Once you have your foot in the door and you’ve addressed the First Great Objection (I don’t have time to talk to salespeople), you’ve got no more than a few seconds to prove you’re worthy of keeping that attention.
You’re coming up to the Second Great Objection, which is Why am I spending time listening to you?, also known as Who cares?
Or, in Presentation Zen ubergenius Garr Reynold’s nicer way of putting it, Dakara Nani? (It still means who cares, but it sounds more polite in Japanese.)
The Depressing Truth
You’ve put your blood, sweat and tears into building something great. You handcrafted it from sustainably gathered bald eagle feathers, baby tears and triple-distilled titanium. You spent every spare hour working to make it the most perfect product the world has ever seen.
And no one cares.
At all.
Potential customers are looking to answer a couple of key, self-oriented questions right away. If you don’t get to the point, they tune you out. Yes, you bought some time with your wonderfully tasty chips and salsa, but that time is not unlimited. You need to get in there and make yourself relevant.
Your prospects and readers need to be saying at least one of the following things as soon as they see your stuff. Otherwise, they’ll just drift away into the sea of ADD we’re all floating around in.
I’m in the Right Place
One of the biggest challenges of Web design is making sure that a new customer immediately grasps that she’s in the right place.
You offer what she’s looking for. You solve problems she has. Your customers look like her. And all of this is instantly communicated by your graphics. Which probably means your site looks more like Google and less like MSN, because only robots can assimilate that much information at a glance and glean anything useful from it.
A very useful little eBook I found on this topic was Ben Hunt’s charmingly snarky and highly readable Save the Pixel . It won’t turn you into a graphic designer, but it will give you the concepts and understanding you need to talk with one intelligently, or at least tweak your WordPress theme so it works better for your readers.

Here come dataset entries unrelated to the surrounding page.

/-- The rail enters OFF (R175, R176): the rail disable of R75, RLC_OFF_r, the AVS slot; a quench, hiccup or latch ends. -/
def State.railToOff (s : State) (r : Nat) : State :=
  let s := ((s.dropForce r).toRail r railOff).setRout r 0
  let s := s.disableMembers r
  let s := (s.setBit BLW_RQ_SUM r false).set (BLW_PROT_STAT.HICCUP r) 0
  let s := (s.set (BLW_PROT_STAT.LATCH r) 0).modRl r (fun x => { x with restart := false, delayDone := false, qdue := false })
  let s := { s with pmu := { s.pmu with dq := modNth s.pmu.dq r (fun _ => false) } }
  ((s.set (RLC_RAIL_REQ.AVSV r) 0).arbitrate r).fire [hRoff r]

/-- The ramp step per Run tick for a distance (R174), and the fall step (R175). -/
def rampStep (dist us : Nat) : Nat := if us = 0 then dist else (dist + us * 20 - 1) / (us * 20)

/-- The distance of two numbers. -/
def apart (a b : Nat) : Nat := (a - b) + (b - a)

/-- THE ENABLE INSTANT of rail `r` at a T0 (R173, R174, R115): R_start, the ramp step, the members, the master carrier and
the state load of the chain; the full-range code of the tick gives the voltage a pre-biased start begins from. -/
def State.enableRail (s : State) (r : Nat) (t : TickIn) : State :=
  let full := 16 * (((lookup t.vs r).getD ([], 0)).2 % 4096) * 640
  let tgt := s.target r
  let start := if s.onT (RLC_RAIL_CTL.PB r) then min tgt (full * 2 ^ 24 / s.get (RLC_RAIL_SCALE.SCALE r) * 256) else 0
  let s := (s.toRail r railRamp).setRout r start
  let s := s.modRl r (fun x => { x with
    step := rampStep (tgt - start) (s.get (RLC_RAIL_TON.RISE r))
    restart := false
    delayDone := false })
  let s := (s.setBit BLW_RQ_SUM r false).modBl r (fun b => { b with sf := {} })
  let s := { s with pmu := { s.pmu with dq := modNth s.pmu.dq r (fun _ => false) } }
  let s := ((s.enableMembers r).startMaster r s.tbu.now).recompute r s.tbu.now
  s.each (s.chainOf r) (fun s l => s.modLn l (fun x => { x with load := true }))

/-- QUENCH reaches the slot at the first T0 after its decision (R176); under boundary scan the slot is OFF and stays so
(R458). -/
def State.quenchSlot (s : State) (r : Nat) : State :=
  if s.jtagHolds then s.modRl r (fun x => { x with qdue := false }) else (((s.toRail r railQuenched).setRout r 0).autoFr r true).modRl r (fun x => { x with qdue := false, delayDone := false })

/-- Every earlier rail of the group is in REG (R177). -/
def State.seqOn (s : State) (r : Nat) : Bool :=
  let g := s.get (RLC_RAIL_CTL.GRP r)
  g == 0 || (List.range 32).all (fun q => q == r || s.get (RLC_RAIL_CTL.GRP q) != g
    || decide (s.get (RLC_RAIL_CTL.SEQ r) ≤ s.get (RLC_RAIL_CTL.SEQ q)) || !s.onReq q || s.railState q == railReg)

/-- Every later rail of the group is OFF or QUENCHED (R177). -/
def State.seqOff (s : State) (r : Nat) : Bool :=
  let g := s.get (RLC_RAIL_CTL.GRP r)
  g == 0 || (List.range 32).all (fun q => q == r || s.get (RLC_RAIL_CTL.GRP q) != g
    || decide (s.get (RLC_RAIL_CTL.SEQ q) ≤ s.get (RLC_RAIL_CTL.SEQ r)) || s.railState q == railOff
    || s.railState q == railQuenched)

This Is for People Like Me
Remember when we talked about understanding who your ideal customer is? Pitch to everyone and you’ll sell to no one.
When you distill your message to focus on the people you can help the most, you start to pop out from the background of clutter. For example, when I see an ad (for anything) featuring a model who looks like Paris Hilton, it immediately becomes wallpaper to me.
My conscious mind doesn’t have to do any work, because my unconscious has already thrown that ad into the bucket marked irrelevant.
On the other hand, when I see an ad with a mom and a toddler (even more so if the mom isn’t 22), my attention gets drawn. Hm, this looks like it’s for people like me. And I investigate further.
Out of the 6 billion people on earth, figure out the handful you can do the most good for, that you can reach readily, and who have the money to buy what you sell.
Figure out where those folks hang out when they’re thinking about the kind of thing you do. Then let them know with complete clarity that what you have is for people like them.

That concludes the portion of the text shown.